(What you need to do):
What lines in the records below include the word "check"? Return each one.

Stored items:
----

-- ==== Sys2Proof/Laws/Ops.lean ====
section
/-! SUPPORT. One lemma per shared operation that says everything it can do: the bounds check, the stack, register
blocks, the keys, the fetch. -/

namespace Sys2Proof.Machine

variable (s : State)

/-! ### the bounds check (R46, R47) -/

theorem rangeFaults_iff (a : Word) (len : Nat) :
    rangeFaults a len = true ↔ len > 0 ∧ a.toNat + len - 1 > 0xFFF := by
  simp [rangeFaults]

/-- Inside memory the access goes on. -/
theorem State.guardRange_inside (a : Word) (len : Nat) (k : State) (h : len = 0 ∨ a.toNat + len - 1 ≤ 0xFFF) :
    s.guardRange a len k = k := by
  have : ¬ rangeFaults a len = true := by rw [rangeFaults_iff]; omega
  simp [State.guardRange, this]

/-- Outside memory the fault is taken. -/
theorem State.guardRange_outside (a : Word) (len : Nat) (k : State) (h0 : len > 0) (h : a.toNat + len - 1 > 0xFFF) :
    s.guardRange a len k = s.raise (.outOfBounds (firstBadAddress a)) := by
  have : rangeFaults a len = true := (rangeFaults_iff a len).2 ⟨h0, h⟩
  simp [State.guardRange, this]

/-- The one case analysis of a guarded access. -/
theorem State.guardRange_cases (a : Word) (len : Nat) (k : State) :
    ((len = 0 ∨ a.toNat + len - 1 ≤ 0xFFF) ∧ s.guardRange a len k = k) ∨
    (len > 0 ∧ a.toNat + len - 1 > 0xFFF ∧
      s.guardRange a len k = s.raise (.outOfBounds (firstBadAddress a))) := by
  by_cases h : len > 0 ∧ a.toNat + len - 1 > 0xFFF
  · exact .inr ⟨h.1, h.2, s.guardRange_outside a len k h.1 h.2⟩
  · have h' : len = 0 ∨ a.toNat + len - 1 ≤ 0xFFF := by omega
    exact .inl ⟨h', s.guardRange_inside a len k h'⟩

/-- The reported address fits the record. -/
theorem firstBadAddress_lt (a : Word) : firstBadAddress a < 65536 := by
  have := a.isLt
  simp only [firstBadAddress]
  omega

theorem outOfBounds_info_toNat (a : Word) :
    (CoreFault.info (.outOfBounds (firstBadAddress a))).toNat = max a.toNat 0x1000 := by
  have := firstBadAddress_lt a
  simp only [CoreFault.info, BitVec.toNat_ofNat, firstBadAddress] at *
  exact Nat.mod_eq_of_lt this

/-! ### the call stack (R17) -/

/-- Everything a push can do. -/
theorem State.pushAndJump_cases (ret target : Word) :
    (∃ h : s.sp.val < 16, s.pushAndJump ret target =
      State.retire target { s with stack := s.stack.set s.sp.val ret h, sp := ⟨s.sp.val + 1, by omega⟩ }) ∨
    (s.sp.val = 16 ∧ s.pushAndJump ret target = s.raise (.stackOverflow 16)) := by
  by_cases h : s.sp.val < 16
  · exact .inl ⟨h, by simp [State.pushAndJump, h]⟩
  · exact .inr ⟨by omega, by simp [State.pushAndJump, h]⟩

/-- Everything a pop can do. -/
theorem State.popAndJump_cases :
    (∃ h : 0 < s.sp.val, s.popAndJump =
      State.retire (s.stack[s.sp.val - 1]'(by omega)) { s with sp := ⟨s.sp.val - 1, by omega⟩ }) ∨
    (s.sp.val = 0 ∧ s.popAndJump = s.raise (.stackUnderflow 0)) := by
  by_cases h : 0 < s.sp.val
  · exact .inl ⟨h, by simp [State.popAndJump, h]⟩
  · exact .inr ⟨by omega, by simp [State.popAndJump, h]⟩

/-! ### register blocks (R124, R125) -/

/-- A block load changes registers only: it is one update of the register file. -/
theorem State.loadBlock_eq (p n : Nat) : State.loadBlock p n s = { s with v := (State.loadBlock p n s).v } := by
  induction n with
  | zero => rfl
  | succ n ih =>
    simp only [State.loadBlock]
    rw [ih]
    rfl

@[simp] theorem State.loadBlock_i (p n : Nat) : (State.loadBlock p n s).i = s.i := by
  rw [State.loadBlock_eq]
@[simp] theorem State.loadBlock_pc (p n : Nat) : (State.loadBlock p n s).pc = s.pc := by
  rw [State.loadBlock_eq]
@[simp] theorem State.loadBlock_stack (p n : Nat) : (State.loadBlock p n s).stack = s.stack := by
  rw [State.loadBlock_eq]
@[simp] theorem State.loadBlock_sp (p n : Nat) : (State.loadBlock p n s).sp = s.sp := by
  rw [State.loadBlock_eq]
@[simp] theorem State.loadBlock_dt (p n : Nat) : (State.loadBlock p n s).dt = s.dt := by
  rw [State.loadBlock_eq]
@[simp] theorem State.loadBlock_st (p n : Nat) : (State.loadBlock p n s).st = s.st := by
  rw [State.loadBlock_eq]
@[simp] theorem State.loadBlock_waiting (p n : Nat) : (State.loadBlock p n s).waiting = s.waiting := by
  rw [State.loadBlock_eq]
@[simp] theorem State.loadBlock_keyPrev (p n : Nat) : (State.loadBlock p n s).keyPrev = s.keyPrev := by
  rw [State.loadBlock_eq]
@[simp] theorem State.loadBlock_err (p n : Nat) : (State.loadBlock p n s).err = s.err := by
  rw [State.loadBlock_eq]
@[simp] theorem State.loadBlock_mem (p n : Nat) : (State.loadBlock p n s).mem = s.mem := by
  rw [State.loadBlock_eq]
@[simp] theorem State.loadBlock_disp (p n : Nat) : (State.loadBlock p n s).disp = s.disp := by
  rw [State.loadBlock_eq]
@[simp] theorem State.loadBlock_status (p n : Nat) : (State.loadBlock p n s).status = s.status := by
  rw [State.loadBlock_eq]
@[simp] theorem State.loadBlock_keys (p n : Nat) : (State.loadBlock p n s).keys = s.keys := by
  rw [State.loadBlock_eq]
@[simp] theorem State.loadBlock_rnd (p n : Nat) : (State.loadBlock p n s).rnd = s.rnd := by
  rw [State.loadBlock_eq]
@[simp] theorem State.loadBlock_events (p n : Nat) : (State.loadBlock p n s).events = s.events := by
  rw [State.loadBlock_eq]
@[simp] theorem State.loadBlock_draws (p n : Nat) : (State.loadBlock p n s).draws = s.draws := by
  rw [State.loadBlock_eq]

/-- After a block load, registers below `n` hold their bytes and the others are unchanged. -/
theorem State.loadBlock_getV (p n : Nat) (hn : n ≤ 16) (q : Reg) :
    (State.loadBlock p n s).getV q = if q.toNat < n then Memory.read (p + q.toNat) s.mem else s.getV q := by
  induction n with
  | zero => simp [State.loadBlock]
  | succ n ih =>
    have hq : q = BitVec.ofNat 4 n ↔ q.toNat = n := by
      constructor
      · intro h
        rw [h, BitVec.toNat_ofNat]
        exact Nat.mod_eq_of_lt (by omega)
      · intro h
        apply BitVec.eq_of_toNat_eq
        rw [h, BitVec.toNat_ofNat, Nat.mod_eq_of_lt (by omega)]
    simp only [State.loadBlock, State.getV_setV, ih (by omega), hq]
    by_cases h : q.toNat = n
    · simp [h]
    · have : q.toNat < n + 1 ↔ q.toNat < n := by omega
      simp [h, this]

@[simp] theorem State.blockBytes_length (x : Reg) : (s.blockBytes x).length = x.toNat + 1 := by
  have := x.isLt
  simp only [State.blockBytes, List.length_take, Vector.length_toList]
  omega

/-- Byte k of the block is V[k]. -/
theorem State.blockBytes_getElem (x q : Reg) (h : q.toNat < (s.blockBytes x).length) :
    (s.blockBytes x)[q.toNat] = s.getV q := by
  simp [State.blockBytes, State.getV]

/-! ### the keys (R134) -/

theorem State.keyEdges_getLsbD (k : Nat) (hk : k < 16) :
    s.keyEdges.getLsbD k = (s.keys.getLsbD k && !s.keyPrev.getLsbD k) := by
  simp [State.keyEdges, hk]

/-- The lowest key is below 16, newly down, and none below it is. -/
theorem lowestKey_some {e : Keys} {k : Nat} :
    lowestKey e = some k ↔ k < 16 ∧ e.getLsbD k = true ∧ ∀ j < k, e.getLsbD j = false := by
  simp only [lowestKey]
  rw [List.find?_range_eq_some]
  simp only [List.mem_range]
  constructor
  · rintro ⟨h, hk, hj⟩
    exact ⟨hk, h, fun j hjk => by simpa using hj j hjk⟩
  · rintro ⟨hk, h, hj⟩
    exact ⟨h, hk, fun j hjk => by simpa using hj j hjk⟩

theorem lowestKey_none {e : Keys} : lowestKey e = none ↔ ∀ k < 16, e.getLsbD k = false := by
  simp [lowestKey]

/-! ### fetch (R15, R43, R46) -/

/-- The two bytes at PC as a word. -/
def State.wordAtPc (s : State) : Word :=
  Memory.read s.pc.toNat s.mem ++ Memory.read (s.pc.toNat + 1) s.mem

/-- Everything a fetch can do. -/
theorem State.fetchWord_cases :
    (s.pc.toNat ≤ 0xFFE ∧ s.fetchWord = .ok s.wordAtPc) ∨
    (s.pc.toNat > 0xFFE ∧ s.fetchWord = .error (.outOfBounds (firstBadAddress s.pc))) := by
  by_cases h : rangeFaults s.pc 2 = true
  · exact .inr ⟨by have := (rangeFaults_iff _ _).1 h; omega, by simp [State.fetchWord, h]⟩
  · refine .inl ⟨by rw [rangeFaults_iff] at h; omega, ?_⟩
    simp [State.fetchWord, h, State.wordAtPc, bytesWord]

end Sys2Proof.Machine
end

----

(The completed task):
/-! SUPPORT. One lemma per shared operation that says everything it can do: the bounds check, the stack, register
/-! ### the bounds check (R46, R47) -/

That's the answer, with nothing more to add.